No. Dead-letter queue after N attempts with exponential backoff. Observers are non-blocking; booking confirmation never depends on notification success. Surface "resend ticket" UI for recoverable cases.
Q12. How do you test this without live payments/GDS?
Abstract every external boundary behind an interface (PaymentGateway, InventoryProvider). Use in-memory fakes for unit tests, contract tests against sandbox, end-to-end on staging with provider sandboxes. Property tests for state machine transitions.
Q13. Timezones — flight departs 23:55 Delhi, arrives 04:30 London next day. Where do you store times?
Store everything in UTC + origin IANA zone (Asia/Kolkata) + destination zone. Display in local zone. Fare rules (e.g. ">24h before departure") are computed against departure local time, not UTC.
Q14. A user has both flight + hotel in one booking. Flight confirmed, hotel supplier fails.
This is a multi-leg saga. Options: (a) ask user — keep flight, cancel+refund hotel, or cancel both; (b) policy-driven auto-choice based on cancellation cost. Either way, the booking goes to PARTIAL_CONFIRMED and action is explicit, not silent.
Q15. Scaling search to millions of QPS — is this still LLD?
No — redirect to HLD (Elastic/OpenSearch cluster, fare cache, read-through). But mention the LLD hook: SearchStrategy has a CachedSearchStrategy decorator; the domain classes don't change.
Before you wrap up

Interview checklist

Run through this mentally in the last 5 minutes — catching a miss here adds one full point to the final rating.

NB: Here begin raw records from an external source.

/-- A memory error log entry (R408). -/
def State.memLog (addr : Nat) (ch : Fin 4) (kind : Nat) (src : Endpoint) (bytes : Nat) (s : State) :
    State :=
  let q := s.dramc.logSeq + 1
  let e : LogEntry :=
    { time := s.now, addr := BitVec.ofNat 48 addr, channel := BitVec.ofNat 8 ch.val
      kind := BitVec.ofNat 8 kind, initiator := src, bytes := BitVec.ofNat 8 bytes
      mode := BitVec.ofNat 8 (b2n s.dramc.c3d5), seq := q }
  let full := decide (16 ≤ s.dramc.log.length)
  let lost := s.odNat 0x502102 0
  let s := (s.onDramc fun d => { d with log := lastN 16 (d.log ++ [e]), logSeq := q })
  let s := if full then
      let s := s.count 0x502102 1
      if lost = 0 then s.fault epMemory 24 0 else s
    else s
  s.event epMemory 68 q.toNat

/-- A correctable error (R406, R417): fault source 16, the count and at most one event 66 a second. -/
def State.memCorrected (g : Nat) (s : State) : State :=
  let c := granChan g
  let s := (s.faultAt epMemory 16 c.val (granAddr g)).count (0x502001 + c.val) 1
  let quiet := match (s.chan c).ev66At with
    | some t => decide (s.since t < secTicks)
    | none => false
  if quiet then s
  else (s.onChan c fun x => { x with ev66At := some s.now }).event epMemory 66 c.val

/-- The dirty page of an uncorrectable granule is lost, a clean one discarded (R415). -/
def State.pageLost (u : Nat) (s : State) : State :=
  match s.page? u with
  | none => s
  | some p =>
    let s := s.onBuf fun b => { b with pages := dropFirst (fun x => x.unit == u) b.pages }
    if p.state = .clean then s
    else
      let e : Extent :=
        { gmu := u, len := 1, loc := { act := 0, head := 0, track := 0 }, sector := 0, zone := 0
          kind := .unreadable, gen := p.gen, temp := 0 }
      let s := (s.change false (.extentAdded e)).journal false (.groupEnd 0)
      (((s.fault epBuffer 25 0).event epBuffer 73 (u % 2 ^ 32)).count 0x504007 1
        |>.formDone p.cids).dirtyCheck

/-- An uncorrectable read (R406): its log entry, fault source and counts; a poisoned granule raises
nothing new. -/
def State.memBad (g : Nat) (d : Decoded) (src : Endpoint) (page : Option Nat) (s : State) : State :=
  let c := granChan g
  let n := d.bytes
  let a := granAddr g
  let s := s.count (0x502005 + c.val) 1
  let s := match d with
    | .poison => s.memLog a c 3 src n
    | .address _ => ((s.memLog a c 2 src n).faultAt epMemory 18 c.val a).count 0x502009 1
    | _ => (s.memLog a c 1 src n).faultAt epMemory 17 c.val a
  let k := match d with
    | .poison => 3
    | .address _ => 2
    | _ => 1
  let s := s.event epMemory 67 (c.val + k * 256)
  match page with
  | some u => s.pageLost u
  | none => s

/-- The granule a decoder took a bad one for is stored (R397, R406): the true errors and those it took
out both stay in its bytes, but for the bytes a queued write brings. -/
def State.storeWrong (g : Nat) (burst p : List (Nat × Byte)) (s : State) : State :=
  let held := match (s.chan (granChan g)).queue.find? fun q => q.gran == g with
    | some q => q.bytes
    | none => []
  (foldS (fun (e : Nat × Byte) t =>
    let o := e.1 - 5
    if 5 ≤ e.1 && o < 64 && (Tab.get? held o).isNone then
      t.write (granAddr g + o) [e.2 ^^^ memByte t.fab.mem (granAddr g + o)]
    else t) (s.errsSeen g burst ++ p) s).setErrs g []

/-- A corrected granule is written back as a whole-granule write (R406): none where the queue holds an entry for
it, whose write or merge carries the correction. -/
def State.writeBack (g : Nat) (src : Endpoint) (s : State) : State :=
  let c := granChan g
  if (s.chan c).queue.any fun q => q.gran == g then s
  else
    let e : QEntry :=
      { gran := g, bytes := (s.read (granAddr g) 64).zipIdx.map fun x => (x.2, x.1), amo := none, src := src
        id := 0, link := [] }
    if 64 ≤ (s.chan c).queue.length then (s.setErrs g []).lineWrite g
    else s.onChan c fun x => { x with queue := x.queue ++ [e] }

/-- A granule and its check line are read and decoded: whether the controller holds its data for good
(R398, R406). -/
def State.readGran (g : Nat) (src : Endpoint) (fix : Bool) (burst : List (Nat × Byte)) (page : Option Nat)
    (s : State) : Bool × State :=
  let s := s.lineRead g
  match s.decodeGran g burst with
  | .clean => (true, s)
  | .fixed _ =>
    let s := s.memCorrected g
    (true, if fix then s.writeBack g src else s)
  | .wrong [] => (true, s.storeWrong g burst [])
  | .wrong p =>
    let s := s.memCorrected g
    (true, if fix then (s.storeWrong g burst p).writeBack g src else s)
  | d => (false, s.memBad g d src page)

/-- An atomic operation on a number of `n` bytes (01 R22, log 13). -/
def amoApply (op : AmoOp) (n old x : Nat) : Nat :=
  let w := 8 * n
  let o := BitVec.ofNat w old
  let v := BitVec.ofNat w x
  let r : BitVec w := match op with
    | .swap => v
    | .add => o + v
    | .xor => o ^^^ v
    | .and => o &&& v
    | .or => o ||| v
    | .min => if o.toInt ≤ v.toInt then o else v
    | .max => if o.toInt ≤ v.toInt then v else o
    | .minu => if o.toNat ≤ v.toNat then o else v
    | .maxu => if o.toNat ≤ v.toNat then v else o
  r.toNat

Things to explicitly call out

  • Named the hidden abstraction (TravelProduct) early
  • Separated lifecycle (Template) from behaviour (Strategy)
  • Drew the state machine with terminal states on both success and failure
  • Mentioned idempotency keys on every mutating API
  • Addressed concurrency (optimistic vs pessimistic vs Redis atomic — and which where)
  • Acknowledged saga / compensating transactions for cross-system consistency
  • Called out audit trail via event log
  • Showed extensibility: "to add cruise, implement X, everything else stays"
  • Handled timezones, split payments, partial refunds, group bookings
  • Connected back to the user (cancellation UX, failure messaging)

Final line to say: "I've kept the domain model small and pushed variability into strategies. That way, adding a new travel product or payment method is additive — no change to the core booking lifecycle. Happy to deep-dive into any piece."